Our education system is not there to serve your desire for a happy, meaningful and creative life. So we are not taught the things that would show us how to live in that way. For most, the education system is just sufficient to make us into malleable obedient citizens (with a limited capacity for critical thinking), good employees and good consumers. As soon as we finish our education we are inducted into a life of compulsive frenetic activity and the never ending accumulation of “stuff”. Many will bribe, cheat and steal to achieve status with no thought for the suffering it might cause. Thus, we spend our lives dashing from place to another, acquiring one thing after another. We have been brainwashed to believe that our value depends on things. We focus on what we do and what we have instead (more importantly) on who we are. We look for validation, meaning, satisfaction and happiness outside of ourselves. Ironically these things that we seek are already within us. Our work is simply to learn how to get out of our own way and experience it.
The results of this way of living (in our consumerist, egocentric society) are all around us and include such aspects as: terrible inequality giving rise to needless suffering; wars, man-made global warming, xenophobia, unhappiness and the destruction of the only planet we have.

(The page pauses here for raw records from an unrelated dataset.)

/-- Every quantity stays within the range that its table gives. The prescaler stands at 60 only while the minute event
is due (log entry 1), and the milliseconds of the second are the model's (log entry 29). -/
structure BoundsInv (s : State) : Prop where
  clock    : s.clock.minute < 1440 ∧ s.clock.prescaler ≤ 60 ∧ s.clock.fraction < 1000
  sessions : ∀ b, (s.session b).InRange
  entries  : ∀ e, (s.entry e).InRange
  plans    : s.plans.defaultPlan.InRange ∧ 1 ≤ s.plans.cursor ∧ s.plans.cursor ≤ 97
  env      : s.env.InRange
  alloc    : s.alloc.InRange
  bond     : BondInRange s
  links    : ∀ c, (s.link c).InRange
  ready    : s.ready.records.length ≤ 32 ∧ ∀ r ∈ s.ready.records, r.InRange
  faults   : (∀ m ∈ s.faults.overdrawMinute, m < 1440) ∧ ∀ m ∈ s.faults.stopMinute, m < 1440
  lines    : ∀ l, TimerRange 20 (s.line l).filter ∧ TimerRange 500 (s.line l).blinkTimer
  queue    : s.order.queue.length ≤ 16

/-- The building estimate and the available power are at all times those that R64 and R66 compute. -/
structure EnvelopeInv (s : State) : Prop where
  available : s.env.available = availableOf s.env
  building  : s.env.building = buildingOf (meterAssigned s) s.env

/-- A session record is whole: its countdown, window, state and timer agree with one another (Table 1-1, R5, R9,
R12, R14). -/
structure Session.Whole (x : Session) : Prop where
  vacant      : x.state = .vacant → x = Session.vacant x.serial
  identifying : x.state = .identifying → x.identity = none ∧ x.planLink = none ∧ x.countdown = none ∧
                  x.idTimer.isSome = true
  bound       : x.state = .active ∨ x.state = .satisfied → ∃ c, x.countdown = some c ∧ 1 ≤ c ∧ c ≤ 1440
  overdue     : x.state = .overdue → x.countdown = some 0
  window      : x.windowOpen = x.opensWindow
  active      : x.state = .active → x.battery < x.plan.target
  satisfied   : x.state = .satisfied → x.plan.target ≤ x.battery
  anonymous   : x.identity = none → x.planLink = none

/-- Sessions are whole, and a plan entry is CLAIMED exactly when one open session names it as its plan link, whose
plan it holds (R33, R43). -/
structure SessionInv (s : State) : Prop where
  whole   : ∀ b, (s.session b).Whole
  claimed : ∀ e, (s.entry e).state = .claimed →
              ∃ b, (s.entry e).claimant = some b ∧ (s.session b).planLink = some e
  linked  : ∀ b e, (s.session b).planLink = some e →
              (s.entry e).state = .claimed ∧ (s.entry e).claimant = some b ∧ (s.entry e).plan = (s.session b).plan

/-- The module is in a state that it may have while its cabinet's link is not UP or not adopted (Table 5-2). -/
def ModuleState.outOfService (m : ModuleState) : Prop := m = .unknown ∨ m = .absent ∨ m = .faulted
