/-- The read orders answer the fields of their rules and change nothing else (R27, R43, R71, R144, R169, R176, R184,
R185, 10.7.1). The places of the markers, the open values, the raw level of an output line and the bytes of a level
are the model's (log entries 12, 13, 26, 28, 45, 46 and 47). -/
def Obligations.ReadOrdersAnswerAndChangeNothing : Prop :=
  (∀ (tag : Byte) (s : State), canTake s = true →
      exec (.readEnvelope tag) s = .next (s.replied tag 0x8A (0x00 :: envelopeBytes s)) ∧
      (∀ e : Byte, validEntry e.toNat = true →
        exec (.readPlan tag e) s = .next (s.replied tag 0x94 (0x00 :: entryBytes (s.entry e.toNat) s.plans.cursor))) ∧
      (∀ b : Byte, validBay b.toNat = true →
        exec (.readSession tag b) s = .next (s.replied tag 0xA0 (0x00 :: sessionBytes (s.session b.toNat)))) ∧
      (∀ c : Byte, validCab c.toNat = true →
        exec (.readCabinet tag c) s = .next (s.replied tag 0xB0 (0x00 :: cabinetBytes c.toNat s))) ∧
      exec (.readFaults tag) s = .next (s.replied tag 0xB4 (0x00 :: faultsBytes s)) ∧
      exec (.readLines tag) s = .next (s.replied tag 0xB9 (0x00 :: linesBytes s)) ∧
      exec (.readStatus tag) s =
        .next (({ s with order := { s.order with noticeLost := false } } : State).replied tag 0xBD
          (0x00 :: statusBytes s)) ∧
      exec (.restart tag) s =
        .next (({ s with order := { s.order with restart := .replying } } : State).replied tag 0xBE [0x00])) ∧
    (∀ n : Nat, (n < 256 → enc8 n = [BitVec.ofNat 8 n]) ∧
      (n < 65536 → enc16 n = [BitVec.ofNat 8 (n / 256), BitVec.ofNat 8 n]) ∧
      (n < 16777216 → enc24 n = [BitVec.ofNat 8 (n / 65536), BitVec.ofNat 8 (n / 256), BitVec.ofNat 8 n])) ∧
    (tenths none = 0 ∧ remaining 1000 none = 0 ∧ secondsUp none = 0 ∧ ∀ ms : Nat,
      secondsUp (some ms) = (ms + 999) / 1000 ∧
      (ms % 100 = 0 → tenths (some ms) = ms / 100) ∧ (ms % 1000 = 0 → remaining 1000 (some ms) = ms / 1000) ∧
      ms / 100 ≤ tenths (some ms) ∧ tenths (some ms) ≤ ms / 100 + 1 ∧
      ms / 1000 ≤ remaining 1000 (some ms) ∧ remaining 1000 (some ms) ≤ ms / 1000 + 1) ∧
    (∀ x : Session,
      Layout (sessionBytes x) [(0, enc8 x.state.code), (1, enc16 x.serial), (3, enc16 x.opened),
        (5, be24 (x.identity.getD 0)), (8, [mark x.identity.isSome]), (9, enc8 (x.planLink.getD 0)),
        (10, [mark x.planLink.isSome]), (11, enc16 x.plan.departure), (13, enc16 (x.countdown.getD 0)),
        (15, [mark x.countdown.isSome]), (16, enc24 x.plan.target), (19, enc24 x.battery), (22, enc24 x.auxiliary),
        (25, enc8 x.plan.window), (26, enc16 x.plan.power), (28, [mark x.windowOpen]), (29, [mark x.plan.priority]),
        (30, enc16 x.acceptance), (32, enc8 x.holds.code), (33, enc16 x.grant), (35, [mark x.short]),
        (36, [mark x.preShort]), (37, enc16 (secondsUp x.idTimer))]) ∧
    (∀ (x : PlanEntry) (cursor : Nat),
      Layout (entryBytes x cursor) [(0, enc8 x.state.code), (1, enc8 x.kind.code), (2, be24 x.identity),
        (5, [mark x.reuse]), (6, enc16 x.plan.departure), (8, enc24 x.plan.target), (11, enc8 x.plan.window),
        (12, enc16 x.plan.power), (14, [mark x.plan.priority]), (15, enc8 (x.claimant.getD 0)),
        (16, [mark x.claimant.isSome]), (17, [mark x.outcome.isSome]), (32, enc8 cursor)] ∧
      (x.outcome = none → Layout (entryBytes x cursor) [(18, List.replicate 14 0)]) ∧
      (∀ o, x.outcome = some o → Layout (entryBytes x cursor) [(18, enc8 o.bay), (19, be24 (o.identity.getD 0)),
        (22, [mark o.identity.isSome]), (23, enc24 o.battery), (26, enc24 o.auxiliary), (29, enc16 o.closeMinute),
        (31, [mark o.targetMet])])) ∧
    (∀ s : State,
      let e := s.env
      let schedule := if e.activeBank = 0 then 65535 else (e.step e.activeBank e.walker).limit
      let curtail := if e.effStage = 0 then 65535 else get1 e.stageLimits 65535 e.effStage
      Layout (envelopeBytes s) [(0, enc16 s.clock.minute), (2, [mark s.clock.setMarker]),
        (3, enc16 (e.siteCeiling.getD 0)), (5, [mark e.siteCeiling.isSome]), (6, [mark e.siteCeiling.isSome]),
        (31, enc8 e.activeBank), (32, enc8 e.walker), (33, enc16 schedule), (35, enc8 e.lineStage),
        (36, enc8 e.effStage), (37, enc16 (tenths e.settling)), (39, enc16 (get1 e.stageLimits 0 1)),
        (41, enc16 (get1 e.stageLimits 0 2)), (43, enc16 (get1 e.stageLimits 0 3)), (45, [mark (meterAssigned s)]),
        (46, enc16 e.whPerPulse), (48, enc16 e.windowCount), (50, enc16 (e.lastWindow.getD 0)),
        (52, [mark e.lastWindow.isSome]), (53, enc16 (remaining 1000 e.meterWindow)), (55, enc16 e.reserve),
        (57, enc16 e.building), (59, enc16 e.margin), (63, enc16 e.available), (65, enc16 (commandedSum s)),
        (67, enc16 (tenths e.overdraw)), (69, enc16 (e.excess.getD 0)), (71, [mark e.excess.isSome])] ∧
      (∀ v, e.siteCeiling = some v → Layout (envelopeBytes s) [(61, enc16 (min v (min schedule curtail)))]) ∧
      (∀ c, validCab c = true → Layout (envelopeBytes s)
        [(4 + 3 * c, enc16 (s.ceiling c).steps), (6 + 3 * c, [mark (s.ceiling c).locked])]) ∧
      (∀ c, validCab c = true →
        Layout (cabinetBytes c s) [(0, enc8 (s.link c).state.code), (1, [mark (s.link c).adopted]),
          (2, enc8 (s.link c).probeCount), (3, enc16 (secondsUp (s.link c).probe)),
          (5, enc16 (tenths (s.link c).silence)), (7, enc16 (tenths (s.link c).lostTimer)),
          (9, enc24 (s.link c).lostSum), (12, enc8 (moduleSet (s.link c).installed)),
          (121, enc16 (s.ceiling c).steps), (123, [mark (s.ceiling c).locked])] ∧
        (∀ m, validModule m = true → Layout (cabinetBytes c s) [(10 + 3 * m, enc8 (s.module c m).state.code),
          (11 + 3 * m, enc8 ((s.module c m).bay.getD 0)), (12 + 3 * m, [mark (s.module c m).bay.isSome])]) ∧
        (∀ p, validPosition p = true →
          let x := (s.link c).bay p
          let y := s.power (bayAt c p)
          Layout (cabinetBytes c s) [(9 + 16 * p, [mark x.present]), (10 + 16 * p, be24 x.identitySeen),
            (13 + 16 * p, enc24 x.lastBattery), (16 + 16 * p, enc24 x.lastAuxiliary),
            (19 + 16 * p, [mark x.insulation]), (20 + 16 * p, [mark x.derate]), (21 + 16 * p, enc16 y.reported),
            (23 + 16 * p, enc16 y.commanded)])) ∧
      (let first (o : Option FirstCode) : List Byte := match o with
          | some f => enc8 f.code.code ++ enc8 f.subject.kind.code ++ enc8 f.subject.number ++ [1]
          | none => [0, 0, 0, 0];
        (∀ c, validCab c = true →
          let f := s.cabFaults c
          Layout (faultsBytes s) [(16 * c - 16, [mark f.correctable.isSome]), (16 * c - 15, [mark f.nonfatal.isSome]),
            (16 * c - 14, [mark f.fatal.isSome]), (16 * c - 13, first f.correctable), (16 * c - 9, first f.nonfatal),
            (16 * c - 5, first f.fatal), (16 * c - 1, [mark f.isolated])]) ∧
        Layout (faultsBytes s) [(128, [mark s.faults.overdrawMinute.isSome]),
          (129, enc16 (s.faults.overdrawMinute.getD 0)), (131, [mark s.faults.overdrawMinute.isSome]),
          (132, [mark s.faults.stopMinute.isSome]), (133, enc16 (s.faults.stopMinute.getD 0)),
          (135, [mark s.faults.stopMinute.isSome]), (136, [mark s.faults.notices.correctable]),
          (137, [mark s.faults.alarms.correctable]), (138, [mark s.faults.notices.nonfatal]),
          (139, [mark s.faults.alarms.nonfatal]), (140, [mark s.faults.notices.fatal]),
          (141, [mark s.faults.alarms.fatal]), (142, [mark s.faults.alarm])]) ∧
      (∀ l, validLine l = true →
        let x := s.line l
        let driven := match x.settings.function with
          | .generalOut => x.settings.outputLevel
          | .readyOut => decide (s.ready.records ≠ [])
          | .alarmOut => s.faults.alarm && (!x.settings.blink || x.blinkHalf)
          | _ => false
        let high := driven != x.settings.invert
        let raw := if x.settings.function.isInput then x.pin
          else if x.settings.drive = .openDrain then high && x.pin else high
        Layout (linesBytes s) [(10 * l - 10, enc8 x.settings.function.code), (10 * l - 9, [mark x.settings.invert]),
          (10 * l - 8, [mark x.settings.pullUp]), (10 * l - 7, enc8 x.settings.edge.code),
          (10 * l - 6, enc8 x.settings.drive.code), (10 * l - 5, [mark x.settings.blink]),
          (10 * l - 4, [mark x.settings.outputLevel]), (10 * l - 3, [mark raw]),
          (10 * l - 2, [mark (x.settings.function.isInput && x.level)]), (10 * l - 1, [mark driven])]) ∧
      Layout (linesBytes s) [(80, enc8 (stopLinesAsserted s))] ∧
      Layout (statusBytes s) [(0, [0x48, 0x01]), (2, [mark s.order.noticeLost]), (3, [mark s.order.enables.session]),
        (4, [mark s.order.enables.ready]), (5, [mark s.order.enables.fault]), (6, [mark s.order.enables.shed]),
        (7, [mark s.order.enables.pass]), (8, [mark s.order.enables.link]), (9, [mark s.order.enables.line]),
        (10, [mark s.order.enables.narrow]), (11, enc8 (s.order.queue.filter (fun f => f.isReply)).length),
        (12, enc8 (s.order.queue.filter (fun f => !f.isReply)).length), (13, [mark s.clock.setMarker]),
        (14, [mark s.env.siteCeiling.isSome]), (15, [mark s.faults.stopMinute.isSome]),
        (16, [mark (s.clock.setMarker && s.env.siteCeiling.isSome && s.faults.stopMinute.isNone)]),
        (17, [mark s.alloc.snapshot.isSome]), (26, enc8 s.ready.records.length), (27, [mark s.ready.overflow]),
        (28, [mark s.faults.alarm])] ∧
      (∀ c, validCab c = true → Layout (statusBytes s) [(17 + c, enc8 (s.link c).state.code)])) ∧
    (([.vacant, .identifying, .active, .satisfied, .overdue] : List SessionState).map SessionState.code =
        [0, 1, 2, 3, 4] ∧
      ([.free, .opened, .claimed, .spent] : List PlanState).map PlanState.code = [0, 1, 2, 3] ∧
      ([.exact, .group1, .group2, .group3, .group4] : List PlanKind).map PlanKind.code = [0, 1, 2, 3, 4] ∧
      ([.absent, .unknown, .free, .closing, .bonded, .ramping, .opening, .faulted] : List ModuleState).map
        ModuleState.code = [0, 1, 2, 3, 4, 5, 6, 7] ∧
      ([.absent, .training, .up, .lost, .isolated] : List LinkState).map LinkState.code = [0, 1, 2, 3, 4] ∧
      ([.linkFrame, .bayDerate, .moduleFail, .contactorTimeout, .bayInsulation, .linkLost, .siteOverdraw,
        .cabinetInternal, .rampTimeout] : List FaultCode).map FaultCode.code = [0, 1, 2, 3, 4, 5, 6, 7, 8] ∧
      ([.correctable, .nonfatal, .fatal] : List FaultClass).map FaultClass.code = [0, 1, 2] ∧
      ([.linkFrame, .bayDerate, .moduleFail, .contactorTimeout, .bayInsulation, .linkLost, .siteOverdraw,
        .cabinetInternal, .rampTimeout] : List FaultCode).map FaultCode.cls = [.correctable, .correctable, .nonfatal,
          .nonfatal, .nonfatal, .nonfatal, .nonfatal, .fatal, .fatal] ∧
      ([.cabinet, .bay, .module, .site] : List SubjectKind).map SubjectKind.code = [0, 1, 2, 3] ∧
      ([.generalIn, .generalOut, .curtailA, .curtailB, .meterPulse, .stopIn, .alarmOut, .readyOut] :
        List LineFunction).map LineFunction.code = [0, 1, 2, 3, 4, 5, 6, 7] ∧
      ([.rising, .falling, .both] : List LineEdge).map LineEdge.code = [0, 1, 2] ∧
      ([.pushPull, .openDrain] : List LineDrive).map LineDrive.code = [0, 1] ∧
      (∀ h : Holds, enc8 h.code = [(if h.host then 1 else 0) ||| (if h.fault then 2 else 0) |||
        (if h.link then 4 else 0) ||| (if h.stop then 8 else 0)]) ∧
      (∀ ms : List Nat, moduleSet ms < 16 ∧
        ∀ m, validModule m = true → (moduleSet ms).testBit (m - 1) = ms.contains m) ∧
      (∀ l : Link, l.lostSum = match l.lostHold with
        | some held => held.toList.sum
        | none => 0) ∧
      (∀ f : LineFunction, f.isInput = false ↔ f = .generalOut ∨ f = .alarmOut ∨ f = .readyOut) ∧
      ∀ s : State, commandedSum s = (allBays.map fun b => (s.power b).commanded).sum ∧
        (meterAssigned s = true ↔ ∃ k, validLine k = true ∧ (s.line k).settings.function = .meterPulse))
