/-! ### putLine -/

@[simp] theorem putLine_clock (i : Nat) (x : Line) : (putLine i x s).clock = s.clock := rfl
@[simp] theorem putLine_sessions (i : Nat) (x : Line) : (putLine i x s).sessions = s.sessions := rfl
@[simp] theorem putLine_plans (i : Nat) (x : Line) : (putLine i x s).plans = s.plans := rfl
@[simp] theorem putLine_env (i : Nat) (x : Line) : (putLine i x s).env = s.env := rfl
@[simp] theorem putLine_alloc (i : Nat) (x : Line) : (putLine i x s).alloc = s.alloc := rfl
@[simp] theorem putLine_bond (i : Nat) (x : Line) : (putLine i x s).bond = s.bond := rfl
@[simp] theorem putLine_links (i : Nat) (x : Line) : (putLine i x s).links = s.links := rfl
@[simp] theorem putLine_ready (i : Nat) (x : Line) : (putLine i x s).ready = s.ready := rfl
@[simp] theorem putLine_faults (i : Nat) (x : Line) : (putLine i x s).faults = s.faults := rfl
@[simp] theorem putLine_order (i : Nat) (x : Line) : (putLine i x s).order = s.order := rfl
@[simp] theorem putLine_pending (i : Nat) (x : Line) : (putLine i x s).pending = s.pending := rfl
@[simp] theorem putLine_at_session (i : Nat) (x : Line) (j : Nat) :
    (putLine i x s).session j = s.session j := rfl
@[simp] theorem putLine_at_entry (i : Nat) (x : Line) (j : Nat) :
    (putLine i x s).entry j = s.entry j := rfl
@[simp] theorem putLine_at_link (i : Nat) (x : Line) (j : Nat) :
    (putLine i x s).link j = s.link j := rfl
@[simp] theorem putLine_at_linkBay (i : Nat) (x : Line) (j : Nat) :
    (putLine i x s).linkBay j = s.linkBay j := rfl
@[simp] theorem putLine_at_power (i : Nat) (x : Line) (j : Nat) :
    (putLine i x s).power j = s.power j := rfl
@[simp] theorem putLine_at_module (i : Nat) (x : Line) (j m : Nat) :
    (putLine i x s).module j m = s.module j m := rfl
@[simp] theorem putLine_at_bondList (i : Nat) (x : Line) (j : Nat) :
    (putLine i x s).bondList j = s.bondList j := rfl
@[simp] theorem putLine_at_cabFaults (i : Nat) (x : Line) (j : Nat) :
    (putLine i x s).cabFaults j = s.cabFaults j := rfl
@[simp] theorem putLine_at_ceiling (i : Nat) (x : Line) (j : Nat) :
    (putLine i x s).ceiling j = s.ceiling j := rfl

/-! ### Parts of a block that a write leaves -/

@[simp] theorem putPower_modules (i : Nat) (x : BayPower) : (putPower i x s).bond.modules = s.bond.modules := rfl
@[simp] theorem putPower_raiseList (i : Nat) (x : BayPower) : (putPower i x s).bond.raiseList = s.bond.raiseList := rfl
@[simp] theorem putPower_bondLists (i : Nat) (x : BayPower) : (putPower i x s).bond.bondLists = s.bond.bondLists := rfl
@[simp] theorem putModule_bays (i k : Nat) (x : Module) : (putModule i k x s).bond.bays = s.bond.bays := rfl
@[simp] theorem putModule_raiseList (i k : Nat) (x : Module) :
    (putModule i k x s).bond.raiseList = s.bond.raiseList := rfl
@[simp] theorem putModule_bondLists (i k : Nat) (x : Module) :
    (putModule i k x s).bond.bondLists = s.bond.bondLists := rfl
@[simp] theorem putBondList_bays (i : Nat) (x : List BondEntry) : (putBondList i x s).bond.bays = s.bond.bays := rfl
@[simp] theorem putBondList_modules (i : Nat) (x : List BondEntry) :
    (putBondList i x s).bond.modules = s.bond.modules := rfl
@[simp] theorem putBondList_raiseList (i : Nat) (x : List BondEntry) :
    (putBondList i x s).bond.raiseList = s.bond.raiseList := rfl
@[simp] theorem putRaiseList_bays (x : List Nat) : (putRaiseList x s).bond.bays = s.bond.bays := rfl
@[simp] theorem putRaiseList_modules (x : List Nat) : (putRaiseList x s).bond.modules = s.bond.modules := rfl
@[simp] theorem putRaiseList_raiseList (x : List Nat) : (putRaiseList x s).bond.raiseList = x := rfl
@[simp] theorem putRaiseList_bondLists (x : List Nat) :
    (putRaiseList x s).bond.bondLists = s.bond.bondLists := rfl

/-! ### Reading what was written -/

theorem session_putSession (i j : Nat) (x : Session) :
    (putSession i x s).session j = if i = j ∧ 1 ≤ i ∧ i ≤ 48 then x else s.session j := get1_set1 ..

theorem entry_putEntry (i j : Nat) (x : PlanEntry) :
    (putEntry i x s).entry j = if i = j ∧ 1 ≤ i ∧ i ≤ 96 then x else s.entry j := get1_set1 ..

theorem link_putLink (i j : Nat) (x : Link) :
    (putLink i x s).link j = if i = j ∧ 1 ≤ i ∧ i ≤ 8 then x else s.link j := get1_set1 ..

theorem power_putPower (i j : Nat) (x : BayPower) :
    (putPower i x s).power j = if i = j ∧ 1 ≤ i ∧ i ≤ 48 then x else s.power j := get1_set1 ..

theorem bondList_putBondList (i j : Nat) (x : List BondEntry) :
    (putBondList i x s).bondList j = if i = j ∧ 1 ≤ i ∧ i ≤ 8 then x else s.bondList j := get1_set1 ..

theorem cabFaults_putCabFaults (i j : Nat) (x : CabinetFaults) :
    (putCabFaults i x s).cabFaults j = if i = j ∧ 1 ≤ i ∧ i ≤ 8 then x else s.cabFaults j := get1_set1 ..

theorem line_putLine (i j : Nat) (x : Line) :
    (putLine i x s).line j = if i = j ∧ 1 ≤ i ∧ i ≤ 8 then x else s.line j := get1_set1 ..

/-- A module has its own place among the 32 records. -/
theorem moduleIndex_inj (c m d k : Nat) (h : moduleIndex c m = moduleIndex d k) (hp : moduleIndex c m ≠ 0) :
    c = d ∧ m = k := by
  unfold moduleIndex validModule at *
  split at h <;> split at h <;> simp_all
  omega

theorem module_putModule (c m d k : Nat) (x : Module) (hc : validCab c) (hm : validModule m) :
    (putModule c m x s).module d k = if c = d ∧ m = k then x else s.module d k := by
  have hi : moduleIndex c m = 4 * (c - 1) + m := by
    unfold moduleIndex; simp [hm]; simp [validCab] at hc; omega
  have hr : 1 ≤ moduleIndex c m ∧ moduleIndex c m ≤ 32 := by
    simp [validCab] at hc; simp [validModule] at hm; omega
  unfold putModule State.module
  simp only [get1_set1]
  by_cases h : c = d ∧ m = k
  · obtain ⟨rfl, rfl⟩ := h
    simp [hr]
  · rw [if_neg h, if_neg]
    intro hh
    exact h (moduleIndex_inj c m d k hh.1 (by omega))

end Sys2Proof.Machine
end

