-- ==== Sys2Proof/Laws/Answer.lean ====
section
/-! SUPPORT. The outbound queue: a reply that has a place is placed, and an order that can be taken is answered. -/

namespace Sys2Proof.Machine

/-- An entry placed last stays last unless it is the one that begins to be sent. -/
theorem OrderLink.startNext_last (o : OrderLink) (f : OutFrame) (hr : f.isReply = true)
    (h : o.queue.getLast? = some f) :
    o.startNext.sending = some f ∨ o.startNext.queue.getLast? = some f := by
  unfold OrderLink.startNext
  split
  · exact .inr h
  · have hs := takeFirst_spec (fun f : OutFrame => f.isReply) o.queue
    have hmem : f ∈ o.queue := List.mem_of_getLast? h
    split
    · next a rest ha =>
      rw [ha] at hs
      obtain ⟨hq, l1, l2, h1, h2, -⟩ := hs
      unfold OrderLink.transmit
      simp only [hq, if_true]
      cases l2 with
      | nil =>
        left
        rw [h1] at h
        simp at h
        rw [h]
      | cons y l2 =>
        right
        rw [h1] at h
        rw [h2]
        simpa [List.getLast?_append, List.getLast?_cons_cons] using h
    · next ha =>
      rw [ha] at hs
      have := hs f hmem
      simp [hr] at this

theorem OrderLink.placeReply_answered (o : OrderLink) (tag k : Byte) (body : List Byte)
    (h : o.replies < queueSize) :
    (o.placeReply tag k body).sending = some ⟨true, tag, k, body⟩ ∨
      (o.placeReply tag k body).queue.getLast? = some ⟨true, tag, k, body⟩ := by
  unfold OrderLink.placeReply
  dsimp only
  split
  · exact OrderLink.startNext_last _ _ rfl (by simp)
  · next hlen =>
    split
    · exact OrderLink.startNext_last _ _ rfl (by simp)
    · next hn =>
      exfalso
      have hs := takeFirst_spec (fun x : OutFrame => !x.isReply) o.queue
      rw [hn] at hs
      have : o.queue.filter (fun f => f.isReply) = o.queue := by
        rw [List.filter_eq_self]
        intro a ha
        simpa using hs a ha
      unfold OrderLink.replies at h
      rw [this] at h
      omega

/-- An order that can be taken is carried out, and its reply placed last (R180, R182). -/
theorem replied_answered (tag k : Byte) (body : List Byte) (s : State) (h : s.order.replies < queueSize) :
    Answered tag k body (s.replied tag k body) :=
  OrderLink.placeReply_answered _ _ _ _ h

theorem takeFrame_taken (f : OrderFrame) (k : Byte) (effect : State → State × List Byte) (s : State)
    (h : canTake s) : takeFrame f k effect s = ((effect s).1).replied f.tag k (effect s).2 := by
  unfold takeFrame
  rw [if_pos h]
  rfl

end Sys2Proof.Machine
end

People who already have way more than they need or could ever use in a lifetime, continue in an unconscious autopilot mode, accumulating more and more, pumping up their egos whilst making themselves and many others unhappy in the process.
The stakes are big; we are not talking just about your personal happiness but also the future of our species and planet. So what can you do?
Voluntary Simplicity/Simple living
Simple living is a way of living that cuts through the belief that to be happy and successful, we need to live a “frenetic always distracted” life that is filled with fast-paced work, stress, conspicuous consumption, the pursuit of material wealth and external recognition for its own sake.
Voluntary simplicity is a way of life that rejects the high-consumption, materialistic lifestyles of our consumer culture and affirms a simpler and more meaningful life. The rejection of consumerism arises when we realise that our predominantly western-style consumption is ruining our only home, Earth. Lives of high consumption are clearly unethical in a world of great human need. The meaning of life is not simply to consume and accumulate an excess of material things. Extravagance and acquisitiveness are in reality an ignorant, unfortunate waste of one’s life and not worthy of the social status and admiration they currently attract. The affirmation of simplicity arises from the recognition that very little is needed to live well – The rich man is not the man who has a lot but rather the man who needs little. Abundance is a state of mind, not an accumulation of material things, which simply leads to a desire for even more material things. Personal and social progress is measured not by the conspicuous and cheesy display of wealth or status, but by increases in the quality and richness of daily living, the cultivation of our relationships, and the development of the intellectual and spiritual aspects of ourselves. Attributes of the simple life include: a reverence and respect for nature; a desire for self-sufficiency; a commitment to mindful rather than conspicuous consumption; putting creativity and contemplation over possessions; a bias towards minimalism and functionality. It arises when we make ourselves individually and jointly responsible for the intelligent use of our planet’s resources for the benefit of all beings.
Duane Elgin (a prominent proponent of voluntary simplicity) has defined simple living as; ‘a manner of living that is outwardly simple and inwardly rich; a deliberate choice to live with less in the belief that more life will be returned to us in the process.’
If we want to change the world then we must stop feeling that we are doing our part by simply recycling our rubbish. We must become the change that we want to see.